WORK REQUIRED
Copy out every line of the records where the string "version" occurs.

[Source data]
-- ==== Sys2Proof/Machine/LinkRows.lean ====
section
/-! DEFINITION. The rows of a link: periods and markers, data frames (R250 to R252), the control blocks of R246, retry and pulse
timers, width renegotiation, doze and wake, training, trims and margins (R239 to R271, R419, R420). -/
namespace Sys2Proof.Machine

/-! ## Control blocks (R246, R251) -/

/-- A correct control block ends resync (R251). -/
def State.ctl (s : State) (p : Nat) : State := s.updLk p fun l => { l with resync := false }

/-- Whether a link receives: training, active, in doze or in full relock. -/
def State.lnkHears (s : State) (p : Nat) : Bool := [1, 2, 3, 4].contains (s.lnkState p)

/-- PULSE (R257, R258): the partner's PNID ends silence; another PNID is silence, and the link retrains. A link in full relock
whose lanes in use are locked is active again. -/
def State.pulse (s : State) (p pnid : Nat) : State :=
  let s := s.ctl p
  if !s.on (R.LNK_PEER p) F.LNK_PEER_VALID || !(s.lnkState p == 2 || s.lnkState p == 4) then s
  else if pnid ≠ s.peer p then (s.silence p).train p
  else
    let s := s.wr (R.LNK_STATUS p) F.LNK_STATUS_SILENT 0
    if s.lnkState p = 4 && s.rxMask p != 0 && within (s.rxMask p) (s.lockedMask p) then s.linkUp p true else s

/-- ACK: frames are freed, and what waited for room goes on (R253). -/
def State.ackRow (s : State) (p ack : Nat) : State := ((s.ctl p).ackFrames p ack).pump

/-- NAK of E: every buffered frame from E on is sent again (R255). -/
def State.nakRow (s : State) (p e : Nat) : State :=
  let s := s.ctl p
  if s.lnkState p = 2 then s.replayLink p e else s

/-- CREDIT: the credits return to the pools that they were taken from (R275). -/
def State.creditRow (s : State) (p : Nat) (reserved : List Nat) (shared : Nat) : State :=
  let s := (s.ctl p).updLk p fun l => { l with
    usedReserved := (List.range 8).foldl (fun m v => vcSet m v (vcCount m v - reserved.getD v 0)) l.usedReserved,
    usedShared := l.usedShared - shared }
  s.pump

/-- WIDTH_REQ: the mask within this side's LANEMASK waits for the next period start; an empty one starts a full relock (R259). -/
def State.widthReq (s : State) (p mask : Nat) : State :=
  let s := s.ctl p
  let m := meet mask (s.laneMask p)
  if s.lnkState p ≠ 2 && s.lnkState p ≠ 4 then s
  else if m = 0 then s.fullRelock p
  else s.updLk p fun l => { l with reqMask := some m, peerMask := mask }

/-- The transmitters go to electrical idle (R261). -/
def State.txIdle (s : State) (p : Nat) : State := (s.send (.lane p "TXIDLE" [1])).updLk p fun l => { l with doze := 3 }

/-- DOZE_REQ: crossing requests are each other's DOZE_ACK; otherwise the conditions decide between DOZE_ACK and DOZE_CANCEL
(R261, R262). -/
def State.dozeReq (s : State) (p : Nat) : State :=
  let s := s.ctl p
  let l := s.lk p
  if l.doze = 1 then s.txIdle p
  else if l.doze = 0 && s.dozeReady p && l.lastData + s.rd (R.LNK_DOZE p) F.LNK_DOZE_IDLE ≤ s.now then
    (((s.control p 0x07).control p 0x00).control p 0x00).updLk p fun l => { l with doze := 2 }
  else if l.doze = 0 && s.lnkState p == 2 then s.control p 0x08
  else s

/-- DOZE_ACK (R261, R262). -/
def State.dozeAck (s : State) (p : Nat) : State :=
  let s := s.ctl p
  if (s.lk p).doze = 1 then s.txIdle p else s

/-- DOZE_CANCEL: the side stays active (R262). -/
def State.dozeCancel (s : State) (p : Nat) : State :=
  let s := s.ctl p
  let d := (s.lk p).doze
  if d = 1 || d = 2 || d = 3 then
    let s := if d = 3 then s.send (.lane p "TXIDLE" [0]) else s
    (s.updLk p fun l => { l with doze := 0 }).flush p
  else s

/-- TRAIN (R265): another protocol version makes the training fail, with a Fault record (R11). Otherwise PNID, port, masks and,
once a timestamp has come back, the round trip are taken, and the lanes in use are trimmed in turn. (DEDUCED, assumption 37.) -/
def State.trainRow (s : State) (p pnid port version locked stamp echo now : Nat) : State :=
  let s := s.ctl p
  let a := R.LNK_PEER p
  if s.lnkState p ≠ 1 || (s.lk p).trimStep ≠ 0 then s
  else if version ≠ 1 then s.record (((ev Sev.fault Src.lnk p).field a F.LNK_PEER_VALID).about pnid)
  else
    let rx := meet (s.lockedMask p) (s.laneMask p)
    let tx := meet locked (s.laneMask p)
    let s := ((s.wr a F.LNK_PEER_PNID pnid).wr a F.LNK_PEER_PORT port).updLk p fun l => { l with
      peerStamp := stamp, peerMask := locked }
    let s := s.sendTrain p now
    if echo = 0 || rx = 0 || tx = 0 then s
    else
      let rtt := (now - echo) / 2
      let s := s.wr a F.LNK_PEER_RTT (min rtt 0xFFFF)
      let s := if 2610 < rtt then s.lnkRecord Sev.warn p a F.LNK_PEER_RTT else s
      let s := (s.wr (R.LNK_WIDTH p) F.LNK_WIDTH_RXMASK rx).wr (R.LNK_WIDTH p) F.LNK_WIDTH_TXMASK tx
      let s := s.updLk p fun l => { l with trimQueue := lanesOfMask rx }
      match lanesOfMask rx with
      | i :: _ => s.trimLane p i
      | [] => s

WRITTEN ANSWER
/-- TRAIN (R265): another protocol version makes the training fail, with a Fault record (R11). Otherwise PNID, port, masks and,
def State.trainRow (s : State) (p pnid port version locked stamp echo now : Nat) : State :=
  else if version ≠ 1 then s.record (((ev Sev.fault Src.lnk p).field a F.LNK_PEER_VALID).about pnid)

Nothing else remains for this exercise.